Xin Lan menatap Feng yan, yang langsung membuat Feng yan marah besar karena memiliki mata seperti Liu Mei.
"Anak Sialan!!!"
...
Feng Yan, sang pemimpin organisasi sekaligus pria yang telah menghancurkan keluarganya, mendidik Yu'er dengan kebohongan. Ia menanamkan cerita bahwa Yu'er adalah anak yang dibuang oleh keluarga aslinya dan ditemukan di reruntuhan.
Kini, Yu'er tumbuh menjadi "senjata" yang mati rasa. Ia diasingkan oleh teman-temannya karena kekuatannya yang tidak wajar dan sifatnya yang sedingin es.
"Nona Feng, Master memanggil Anda," seorang pengawal muncul di pintu selnya.
Yu'er bangkit. Rasa sakit di kakinya sudah ia simpan di kotak terdalam di benaknya. Ia berjalan menuju ruang utama yang memiliki ukiran naga mengancam di pintunya. Di sana, Feng Yan duduk dengan senyum yang tidak pernah mencapai matanya.
"Yu'er, ada tugas penting," Feng Yan melemparkan gulungan kertas. "Adipati Han harus dibereskan malam ini."
"Yu'er, Mulai saat ini dan selamanya Gunakan topeng ini, kau bisa melepaskan nya disaat kau sendiri."
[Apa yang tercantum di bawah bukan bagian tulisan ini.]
/-- A new token's row of keys or values as values under one exponent: I32 codes stand at exponent 0, block elements under their scales. -/
def tokenRow (e : Env) (d : Desc) (r : Nat) : List SV × Int := common (rowVals e.view d r)

/-- One token to write: its sequence, block, slot, the formats written, its position in the block, and the row it comes from. -/
structure Token where
  seq : Nat
  blk : Nat
  slot : Nat
  kt : Nat
  vt : Nat
  unset : Bool
  pos : Nat
  row : Nat

/-- The tokens of a sequence with their slots, or the event that keeps the sequence from being written (R164). -/
def tokensOf (e : Env) (seq qtok len : Nat) : List (Token ⊕ (Bool × KvEvent)) :=
  let l := e.leg
  (List.range qtok).map fun i =>
    let p := len - qtok + i
    let b := p / 128
    match tableEntry e.view (e.desc (l.c + 1)) (e.desc l.dst) seq b with
    | none =>
      let w := if (e.desc (l.c + 1)).e0 ≤ b then 0 else tableWord e.view (e.desc (l.c + 1)) seq b
      .inr (true, { seq := seq, blk := b, stored := bits w 24 2, declared := bits l.p0 13 2 })
    | some (slot, kt, vt) =>
      if kt = 2 then .inr (false, { seq := seq, blk := b, stored := kt, declared := bits l.p0 13 2 })
      else if vt = 2 then .inr (false, { seq := seq, blk := b, stored := vt, declared := bits l.p0 15 2 })
      else .inl { seq := seq, blk := b, slot := slot, kt := if kt = 3 then bits l.p0 13 2 else kt, vt := if vt = 3 then bits l.p0 15 2 else vt,
                  unset := kt == 3 || vt == 3, pos := p, row := seq * qtok + i }

/-- The first event of a list of tokens. -/
def firstEvent : List (Token ⊕ (Bool × KvEvent)) → Option (Bool × KvEvent)
  | [] => none
  | .inl _ :: r => firstEvent r
  | .inr x :: _ => some x

/-- The head dimension of keys that KV_APPEND rotates, which no field gives: the largest that divides W and that the table serves (log entry 53). -/
def appendHead (e : Env) : Nat :=
  let w := (e.desc e.leg.a).e0
  ((List.range 9).reverse.map (32 * ·)).find? (fun d => d != 0 && decide (d / 2 ≤ (ropeOf e.s e.island).pairs) && w % d == 0) |>.getD 32

/-- The rows of keys and values written for a token (R156, R164); `n` counts the tokens written before it. -/
def tokenRows (e : Env) (n : Nat) (t : Token) : (List Byte × List Byte × List SV) × (List Byte × List Byte × List SV) :=
  let kd := e.desc e.leg.a
  let keys := if bit e.leg.p0 11
    then common (blockVals (rotatedBlocks (ropeOf e.s e.island) (bit e.leg.p0 12) false (appendHead e) t.pos (rowVals e.view kd t.row)))
    else tokenRow e kd t.row
  let vals := tokenRow e (e.desc e.leg.b) t.row
  (appendRow e t.kt (2 * n) keys.1 keys.2, appendRow e t.vt (2 * n + 1) vals.1 vals.2)

/-- A token written to its slot, and its table entry's tags where they were UNSET (R164); `n` counts the tokens written before it. -/
def writeToken (e : Env) (n : Nat) (t : Token) : Prog :=
  let l := e.leg
  let pool := e.desc l.dst
  let w := (e.desc l.a).e0
  let i := t.pos % 128
  let (k, v) := tokenRows e n t
  let r := rgnOf e.s e.p pool.region
  let base := pool.offset + t.slot * pool.s1
  let kb := if t.kt = 0 then 4 else 8
  let vb := if t.vt = 0 then 4 else 8
  let table := e.desc (l.c + 1)
  progs [
    emitBytes e 3 r (base + i * w * kb / 8) k.1 false, emitBytes e 3 r (base + 128 * w + i * w / 32) k.2.1 false,
    emitBytes e 3 r (base + 132 * w + i * w * vb / 8) v.1 false, emitBytes e 3 r (base + 260 * w + i * w / 32) v.2.1 false,
    whenP t.unset (emitBytes e 7 (rgnOf e.s e.p table.region) (rowOff table t.seq + 4 * t.blk) (leBytes 4 (t.slot + t.kt * 2 ^ 24 + t.vt * 2 ^ 26)) false)]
Yu'er tidak bertanya mengapa. Ia hanya membungkuk rendah. "Murid mengerti."
Di tengah temaram lilin di sebuah kamar seorang gadis kecil berusia sekitar 6 tahun mengenakan sebuah topeng pemberian Masternya, seberkas cahaya hijau berkilat di matanya. Dalam sekejap, tubuh mungil itu lenyap di balik bayangan, menuju malam yang akan kembali bersimbah darah.